/-! ### Device commands -/

/-- LOAD_CERT of a certificate that passes the checks of R49: it takes the place of its class's at the next sill; one of the image
set that waits for activation is staged; one that fails completes with BAD_CERT and its case (02 R49, R50; 18 R730). POWER_SET sets
and clears the P2 reason HOST, asks for P0 or P1 of a PROVISIONED or SEALED device, or for P3, and gives the reasons left in DETAIL
(17 R685 to R689). ENTROPY_RETEST of bits that pass the tests leaves the draw unit READY with their figures; instances that were not
instantiated are, with no reseed counted, and the others stand (16 R628, R629, R631, R657). CART_TIME keeps its UTC (15 R623). The
chain commands outside an activation. CHAIN_CONFIG of a block that obeys R598, before the first span or in P2: with no witness its
configuration is in force at once; with witnesses the latency check of the first one begins under it, 256 ECHO frames each, where
every witness has a route over a MEMBER port and no port carries three witness streams, its own and those of the sources it
witnesses. WITNESS_SET and LATENCY_CHECK begin the same check; an empty WITNESS_SET takes effect at the next span (14 R563, R564,
R590, R597, R598). A list that breaks R563 is refused with SOURCES, 8 (14 R599; which of the reasons, log entry 104). -/
def Obligations.DeviceSettings : Prop :=
  ((∀ (s : State) (d : DevCmd) (o : Octets), Commanded s 16 d o → let c := certOf o; let t := s.dropCmd d
          (∀ n, s.certFault o (s.currentCert c.cls) = some n → CarriedOut .loadCert s d t ⟨0x13, n, 0, 0⟩)
          ∧ (s.certFault o (s.currentCert c.cls) = none →
              (s.installedDigest ≠ some c.imageDigest → CarriedOut .loadCert s d
                { t with adm := { t.adm with certsNext := s.adm.certsNext.filter (fun k => k.cls != c.cls) ++ [c] } } .done)
              ∧ (s.installedDigest = some c.imageDigest → CarriedOut .loadCert s d
                  { t with upd := { t.upd with staged := s.upd.staged.filter (fun k => k.cls != c.cls) ++ [c] } } .done)))
      ∧ (∀ (s : State) (d : DevCmd), s.devCmd 48 = some d →
          (∀ p ∈ [(0, PowerSt.p0), (1, PowerSt.p1)], fieldAt d.desc 8 1 = p.1 → s.inService = true → ∃ u,
            CarriedOut .powerSet s d u ⟨0, (s.power.reasons &&& 0xE).toNat, 0, 0⟩ ∧ u.power.next = some p.2
              ∧ u.power.reasons = s.power.reasons &&& 0xE)
          ∧ (fieldAt d.desc 8 1 = 2 → ∃ u, CarriedOut .powerSet s d u ⟨0, (s.power.reasons ||| 1).toNat, 0, 0⟩
              ∧ u.power = { s.power with reasons := s.power.reasons ||| 1, since := if s.power.reasons = 0 then some s.t.span else s.power.since })
          ∧ (fieldAt d.desc 8 1 = 3 → s.activating = false → s.power.st = .p2 → ∃ u,
              CarriedOut .powerSet s d u ⟨0, s.power.reasons.toNat, 0, 0⟩ ∧ u.power = { s.power with p3At := some (d.order, none) }))
      ∧ (∀ (s : State) (d : DevCmd) (raw : List Bool) (m : EntropyMon) (h : W32), s.devCmd 45 = some d →
          feed EntropyMon.start s.ds.health raw = (m, h, none) →
          ∃ u, CarriedOut (.entropyRetest raw) s d u .done ∧ u.ds.st = .ready ∧ u.ds.health = h ∧ u.ds.mon = m ∧ u.ds.draws = s.ds.draws
            ∧ (s.ds.inst = none → u.ds.inst.isSome = true ∧ u.ds.service.isSome = true ∧ u.ds.reseeds = 0)
            ∧ (s.ds.inst ≠ none → u.ds.inst = s.ds.inst ∧ u.ds.reseeds = s.ds.reseeds))
      ∧ (∀ (s : State) (d : DevCmd), s.devCmd 43 = some d →
          ∃ u, CarriedOut .cartTime s d u .done ∧ u.cart.utc = some (BitVec.ofNat 64 (fieldAt d.desc 8 8)) ∧ u.cart.mount = s.cart.mount))
  ∧ ((∀ (s : State) (d : DevCmd) (o : Octets), Commanded s 32 d o → s.chain.latency = none → s.activating = false →
          (s.t.run = false ∨ s.power.st = .p2) →
          (badWitnesses (cfgOf o).device (cfgOf o).witness = true →
            exec .chainConfig s = .next ((s.dropCmd d).complete (cmdCpl d stCHAIN 0xFFFF 0 8)))
          ∧ (badWitnesses (cfgOf o).device (cfgOf o).witness = false → cfgBad o = false →
          ((cfgOf o).witness = [] → ∃ u, CarriedOut .chainConfig s d u .done ∧ u.chain.cfg = cfgOf o ∧ u.chain.latency = none)
          ∧ (∀ w r, (cfgOf o).witness = w :: r → s.unrouted (cfgOf o) (w :: r) = none → s.overPaired (cfgOf o) (w :: r) = none →
              Completes .chainConfig s (fun t => t.chain.cfg = s.chain.cfg
                ∧ t.chain.latency = some ⟨some d, cfgOf o, w :: r, (cfgOf o).quorum, 256, w, r, s.t.clock, 0, 0⟩))))
      ∧ (∀ (s : State) (d : DevCmd), s.devCmd 33 = some d → s.chain.latency = none → s.activating = false →
          let ws := ((slice d.desc 8 3).map BitVec.toNat).filter (fun x => x != 0)
          badWitnesses s.chain.cfg.device ws = false →
          (ws = [] → ∃ u, CarriedOut .witnessSet s d u .done ∧ u.chain.cfgNext = some ([], fieldAt d.desc 11 1) ∧ u.chain.cfg = s.chain.cfg)
          ∧ (∀ w r, ws = w :: r → s.unrouted s.chain.cfg ws = none → s.overPaired s.chain.cfg ws = none →
              Completes .witnessSet s (fun t => t.chain.cfgNext = s.chain.cfgNext
                ∧ t.chain.latency = some ⟨some d, s.chain.cfg, ws, fieldAt d.desc 11 1, 256, w, r, s.t.clock, 0, 0⟩)))
      ∧ (∀ (s : State) (d : DevCmd) (w : Nat) (r : List Nat), s.devCmd 34 = some d → s.chain.latency = none → s.chain.cfg.witness = w :: r →
          s.unrouted s.chain.cfg (w :: r) = none → s.overPaired s.chain.cfg (w :: r) = none →
          Completes .latencyCheck s (fun t =>
            t.chain.latency = some ⟨some d, s.chain.cfg, w :: r, s.chain.cfg.quorum, 256, w, r, s.t.clock, 0, 0⟩)))
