-- ==== Sys2Proof/Laws/Issue.lean ====
section
/-! SUPPORT. What the issue of an instruction does: the completion of an instruction changes only what CompletesFrom names,
and an issuing instruction whose act succeeds completes from the state its act gives. -/

namespace Sys2Proof.Machine

theorem State.setCore_setCore (s : State) (c : CoreId) (k k' : Core) : (s.setCore c k).setCore c k' = s.setCore c k' := by
  simp [State.setCore]

theorem State.charge_eq (s : State) (c : CoreId) (b : BankId) (n : Nat) :
    s.charge c b n = s.setCore c ((s.core c).modBank ((s.core c).payer b) (fun k => k.chargeCyc s.t.clock n)) := rfl

/-- A single step taken, as one replacement of the core. -/
theorem State.endStep_eq (s : State) (c : CoreId) : s.endStep c = s.setCore c { s.core c with step := false } := by
  unfold State.endStep
  split
  · rfl
  · rename_i h
    have : ({ s.core c with step := false } : Core) = s.core c := by
      have h' : (s.core c).step = false := by simpa using h
      rw [← h']
    rw [this, State.setCore_core]

/-- A charge changes CYCB and the breach only. -/
theorem Bank.chargeCyc_sameButCharge (k : Bank) (now n : Nat) : k.sameButCharge (k.chargeCyc now n) := by
  unfold Bank.chargeCyc Bank.sameButCharge
  split
  · split <;> rfl
  · rfl

/-- No charge where CHARGE is off. -/
theorem Bank.chargeCyc_off (k : Bank) (now n : Nat) (h : k.charge = false) : k.chargeCyc now n = k := by
  simp [Bank.chargeCyc, h]

/-- The core after the completion of an instruction: bank b changed by f, the paying bank charged. -/
def Core.completed (k : Core) (b : BankId) (f : Bank → Bank) (o : Option (BankId × Bool)) (now n : Nat) : Core :=
  { (k.modBank b f).modBank (k.payer b) (fun v => v.chargeCyc now n) with loopOwner := o, step := false }

theorem Core.completed_bank (k : Core) (b b' : BankId) (f : Bank → Bank) (o : Option (BankId × Bool)) (now n : Nat) :
    (k.completed b f o now n).bank b' = ((k.modBank b f).modBank (k.payer b) (fun v => v.chargeCyc now n)).bank b' := rfl

theorem Bank.sameButIssue_charge (k v : Bank) (now n : Nat) (h : k.sameButIssue v) : k.sameButIssue (v.chargeCyc now n) := by
  have e := Bank.chargeCyc_sameButCharge v now n
  unfold Bank.sameButCharge at e
  unfold Bank.sameButIssue at h ⊢
  rw [e, h]

/-- A state whose core c has completed an instruction of bank b, as CompletesFrom says. -/
theorem completesFrom_completed (u : State) (c : CoreId) (b : BankId) (f : Bank → Bank) (o : Option (BankId × Bool)) (n : Nat)
    (hf : (u.bank c b).sameButIssue (f (u.bank c b)))
    (hc : (f (u.bank c b)).charge = false → (u.bank c b).unchargedAs (f (u.bank c b))) (now : Nat) :
    CompletesFrom u (u.setCore c ((u.core c).completed b f o now n)) c b := by
  have hb : ∀ b', (u.setCore c ((u.core c).completed b f o now n)).bank c b'
      = (((u.core c).modBank b f).modBank ((u.core c).payer b) (fun v => v.chargeCyc now n)).bank b' := by
    intro b'; simp [State.bank, Core.completed_bank]
  have hcore : (u.setCore c ((u.core c).completed b f o now n)).core c = (u.core c).completed b f o now n := State.core_setCore_self ..
  refine ⟨rfl, fun c' h => by simp [h], ?_, ?_, ?_, ?_, ?_, ?_⟩
  · rw [hcore]; rfl
  · intro b' h1 h2
    rw [hb, Core.bank_modBank_other _ _ _ _ h2, Core.bank_modBank_other _ _ _ _ h1]; rfl
  · intro b' h1
    rw [hb]
    by_cases h2 : b' = (u.core c).payer b
    · rw [← h2, Core.bank_modBank_self, Core.bank_modBank_other _ _ _ _ h1]
      exact Bank.chargeCyc_sameButCharge _ _ _
    · rw [Core.bank_modBank_other _ _ _ _ h2, Core.bank_modBank_other _ _ _ _ h1]; rfl
  · rw [hb]
    by_cases h2 : b = (u.core c).payer b
    · rw [← h2, Core.bank_modBank_self, Core.bank_modBank_self]
      exact Bank.sameButIssue_charge _ _ _ _ hf
    · rw [Core.bank_modBank_other _ _ _ _ h2, Core.bank_modBank_self]; exact hf
  · intro b' h
    rw [hb]
    have key : ∀ v : Bank, v.charge = (u.bank c b').charge → v.chargeCyc now n = v := by
      intro v hv; exact Bank.chargeCyc_off _ _ _ (by rw [hv, h])
    have hfc : (f (u.bank c b)).charge = (u.bank c b).charge := by
      unfold Bank.sameButIssue at hf; rw [hf]
    by_cases h1 : b' = b
    · subst h1
      by_cases h2 : b' = (u.core c).payer b'
      · rw [← h2, Core.bank_modBank_self, Core.bank_modBank_self]
        have : (f ((u.core c).bank b')).chargeCyc now n = f ((u.core c).bank b') := key _ hfc
        rw [this]; exact hc (by rw [hfc]; exact h)
      · rw [Core.bank_modBank_other _ _ _ _ h2, Core.bank_modBank_self]; exact hc (by rw [hfc]; exact h)
    · by_cases h2 : b' = (u.core c).payer b
      · rw [← h2, Core.bank_modBank_self, Core.bank_modBank_other _ _ _ _ h1]
        have : ((u.core c).bank b').chargeCyc now n = (u.core c).bank b' := key _ rfl
        rw [this]; exact ⟨rfl, rfl, rfl⟩
      · rw [Core.bank_modBank_other _ _ _ _ h2, Core.bank_modBank_other _ _ _ _ h1]; exact ⟨rfl, rfl, rfl⟩
  · intro c' a
    apply State.byte_congr
    · rfl
    · by_cases h : c' = c
      · subst h; rw [hcore]; rfl
      · rw [State.core_setCore_other _ _ _ _ h]

/-- The bank function of a fall-through. -/
theorem Bank.sameButIssue_pc (k : Bank) (p l e : W32) : k.sameButIssue { k with pc := p, lcnt := l, lend := e } := rfl

/-- An instruction that falls through. -/
theorem retire_movedOn (s u : State) (c : CoreId) (b : BankId) (words cost : Nat) (w : Nat × Nat) (l : Option (Fin 104)) :
    MovedOn s u ((s.retire c b words ⟨u, cost, none, false, w, l⟩).endStep c) c b words := by
  rw [State.endStep_eq]
  simp only [State.retire, Bool.false_eq_true, if_false]
  by_cases hl : ((u.bank c b).loopLive && (s.bank c b).pc.toNat + 4 * (words - 1) == lendEnd (u.bank c b).lend) = true
  · rw [if_pos hl]
    have hlive : (u.bank c b).loopLive = true := (Bool.and_eq_true _ _ ▸ hl).1
    have hlive' : (u.bank c b).loopLive ≠ false := by simp [hlive]
    refine ⟨?_, fun h => absurd h hlive'⟩
    generalize hF : (fun k : Bank => if (u.bank c b).lcnt - 1 = 0 then
      { k with lcnt := (u.bank c b).lcnt - 1, lend := lendOff k.lend, pc := BitVec.ofNat 32 (lendEnd k.lend + 4) }
      else { k with lcnt := (u.bank c b).lcnt - 1, pc := BitVec.ofNat 32 (lendStart k.lend) }) = F
    generalize hO : (fun kk : Core => if (u.bank c b).lcnt - 1 = 0 then (kk.dropLoop b).loopOwner else kk.captured b) = O
    have hsame : (u.bank c b).sameButIssue (F (u.bank c b)) := by
      subst hF; unfold Bank.sameButIssue; dsimp only; split <;> rfl
    have hcy : (F (u.bank c b)).charge = false → (u.bank c b).unchargedAs (F (u.bank c b)) := by
      subst hF; dsimp only; split <;> exact fun _ => ⟨rfl, rfl, rfl⟩
    have key := completesFrom_completed u c b F (O (u.core c)) cost hsame hcy u.t.clock
    have heq : (((u.modBank c b F).modCore c (fun kk => { kk with loopOwner := O kk })).charge c b cost).setCore c
        { (((u.modBank c b F).modCore c (fun kk => { kk with loopOwner := O kk })).charge c b cost).core c with step := false }
        = u.setCore c ((u.core c).completed b F (O (u.core c)) u.t.clock cost) := by
      simp only [State.modBank, State.modCore, State.charge, State.setCore_setCore, State.core_setCore_self, Core.completed]
      subst hO
      rfl
    subst hO
    rw [heq]; exact key
  · rw [if_neg hl]
    have key := completesFrom_completed u c b (fun k => { k with pc := (s.bank c b).pc + BitVec.ofNat 32 (4 * words) })
      (u.core c).loopOwner cost rfl (fun _ => ⟨rfl, rfl, rfl⟩) u.t.clock
    have heq : ((u.modBank c b (fun k => { k with pc := (s.bank c b).pc + BitVec.ofNat 32 (4 * words) })).charge c b cost).setCore c
        { ((u.modBank c b (fun k => { k with pc := (s.bank c b).pc + BitVec.ofNat 32 (4 * words) })).charge c b cost).core c with step := false }
        = u.setCore c ((u.core c).completed b (fun k => { k with pc := (s.bank c b).pc + BitVec.ofNat 32 (4 * words) }) (u.core c).loopOwner u.t.clock cost) := by
      simp only [State.modBank, State.modCore, State.charge, State.setCore_setCore, State.core_setCore_self, Core.completed]
      rfl
    rw [heq]
    refine ⟨key, fun _ => ?_⟩
    simp only [State.bank, State.core_setCore_self, Core.completed_bank]
    by_cases h2 : b = (u.core c).payer b
    · rw [← h2, Core.bank_modBank_self, Core.bank_modBank_self]
      have e := Bank.chargeCyc_sameButCharge ({ (u.core c).bank b with pc := ((s.core c).bank b).pc + BitVec.ofNat 32 (4 * words) } : Bank) u.t.clock cost
      unfold Bank.sameButCharge at e
      rw [e]; exact ⟨rfl, rfl, rfl, rfl⟩
    · rw [Core.bank_modBank_other _ _ _ _ h2, Core.bank_modBank_self]; exact ⟨rfl, rfl, rfl, rfl⟩

/-- A completion, bank by bank, where the bank function changes neither CYCB nor the breach. -/
theorem completed_pc (u : State) (c : CoreId) (b : BankId) (f : Bank → Bank) (o : Option (BankId × Bool)) (now n : Nat) :
    let t := u.setCore c ((u.core c).completed b f o now n)
    (t.bank c b).pc = (f (u.bank c b)).pc ∧ (t.bank c b).lcnt = (f (u.bank c b)).lcnt ∧ (t.bank c b).lend = (f (u.bank c b)).lend
      ∧ (t.core c).loopOwner = o := by
  simp only [State.bank, State.core_setCore_self, Core.completed_bank]
  by_cases h2 : b = (u.core c).payer b
  · rw [← h2, Core.bank_modBank_self, Core.bank_modBank_self]
    have e := Bank.chargeCyc_sameButCharge (f ((u.core c).bank b)) now n
    unfold Bank.sameButCharge at e
    rw [e]; exact ⟨rfl, rfl, rfl, rfl⟩
  · rw [Core.bank_modBank_other _ _ _ _ h2, Core.bank_modBank_self]; exact ⟨rfl, rfl, rfl, rfl⟩

/-- A taken branch. -/
theorem retire_jumpedTo (s u : State) (c : CoreId) (b : BankId) (words cost : Nat) (target : W32) (w : Nat × Nat) (l : Option (Fin 104)) :
    JumpedTo u ((s.retire c b words ⟨u, cost, some target, false, w, l⟩).endStep c) c b target := by
  rw [State.endStep_eq]
  simp only [State.retire, Bool.false_eq_true, if_false]
  generalize (if ((u.bank c b).loopLive && (decide (lendStart (u.bank c b).lend ≤ target.toNat) && decide (target.toNat ≤ lendEnd (u.bank c b).lend))
    && ((u.core c).ownsLoop b && (decide (lendStart (u.bank c b).lend ≤ (s.bank c b).pc.toNat) && decide ((s.bank c b).pc.toNat ≤ lendEnd (u.bank c b).lend)))
    && (u.core c).serviceMode) = true then cost - 1 else cost) = n
  have hleave : ((u.bank c b).loopLive && !(decide (lendStart (u.bank c b).lend ≤ target.toNat) && decide (target.toNat ≤ lendEnd (u.bank c b).lend)))
      = (u.bank c b).leavesLoop target := rfl
  generalize hF : (fun k : Bank => ({ k with
    pc := target
    lend := if (k.loopLive && !(decide (lendStart (u.bank c b).lend ≤ target.toNat) && decide (target.toNat ≤ lendEnd (u.bank c b).lend))) = true
      then lendOff k.lend else k.lend } : Bank)) = F
  rw [hleave]
  have hsame : (u.bank c b).sameButIssue (F (u.bank c b)) := by subst hF; rfl
  have key := completesFrom_completed u c b F
    (if (u.bank c b).leavesLoop target = true then ((u.core c).dropLoop b).loopOwner else (u.core c).loopOwner) n hsame
    (by subst hF; exact fun _ => ⟨rfl, rfl, rfl⟩) u.t.clock
  have hlend : (F (u.bank c b)).lend = if (u.bank c b).leavesLoop target = true then lendOff (u.bank c b).lend else (u.bank c b).lend := by
    subst hF; rfl
  have hpc : (F (u.bank c b)).pc = target := by subst hF; rfl
  have hlcnt : (F (u.bank c b)).lcnt = (u.bank c b).lcnt := by subst hF; rfl
  clear hF hleave
  obtain ⟨h1, h2, h3, h4⟩ := completed_pc u c b F
    (if (u.bank c b).leavesLoop target = true then ((u.core c).dropLoop b).loopOwner else (u.core c).loopOwner) u.t.clock n
  have heq : ((if (u.bank c b).leavesLoop target = true then (u.modBank c b F).modCore c (fun k => k.dropLoop b) else u.modBank c b F).charge c b n).setCore c
      { ((if (u.bank c b).leavesLoop target = true then (u.modBank c b F).modCore c (fun k => k.dropLoop b) else u.modBank c b F).charge c b n).core c with step := false }
      = u.setCore c ((u.core c).completed b F
          (if (u.bank c b).leavesLoop target = true then ((u.core c).dropLoop b).loopOwner else (u.core c).loopOwner) u.t.clock n) := by
    split
    all_goals
      simp only [State.modBank, State.modCore, State.charge, State.setCore_setCore, State.core_setCore_self, Core.completed, *]
      rfl
  rw [heq]
  exact ⟨key, h1.trans hpc, h2.trans hlcnt, h3.trans hlend, h4⟩

/-- An instruction that has set PC itself. -/
theorem retire_settledAs (s u : State) (c : CoreId) (b : BankId) (words cost : Nat) (w : Nat × Nat) (l : Option (Fin 104)) :
    SettledAs u ((s.retire c b words ⟨u, cost, none, true, w, l⟩).endStep c) c b := by
  rw [State.endStep_eq]
  simp only [State.retire, if_true]
  have key := completesFrom_completed u c b (fun k => k) (u.core c).loopOwner cost rfl (fun _ => ⟨rfl, rfl, rfl⟩) u.t.clock
  have hid : (u.core c).modBank b (fun k => k) = u.core c := by
    have h : (u.core c).banks.set b.val (u.core c).banks[b] b.isLt = (u.core c).banks := by
      ext i hi
      by_cases hb : b.val = i
      · subst hb; simp
      · simp
    simp only [Core.modBank, Core.setBank, Core.bank]
    rw [h]
  have heq : (u.charge c b cost).setCore c { (u.charge c b cost).core c with step := false }
      = u.setCore c ((u.core c).completed b (fun k => k) (u.core c).loopOwner u.t.clock cost) := by
    simp only [State.modBank, State.modCore, State.charge, State.setCore_setCore, State.core_setCore_self, Core.completed, hid]
    rfl
  rw [heq]
  obtain ⟨h1, h2, h3, h4⟩ := completed_pc u c b (fun k => k) (u.core c).loopOwner u.t.clock cost
  exact ⟨key, h1, h2, h3, h4⟩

# # # # # # #

§ Activity: Please go through the data above and copy every line that has the word "hlend".

§ Problem solution:
  have hlend : (F (u.bank c b)).lend = if (u.bank c b).leavesLoop target = true then lendOff (u.bank c b).lend else (u.bank c b).lend := by
  exact ⟨key, h1.trans hpc, h2.trans hlcnt, h3.trans hlend, h4⟩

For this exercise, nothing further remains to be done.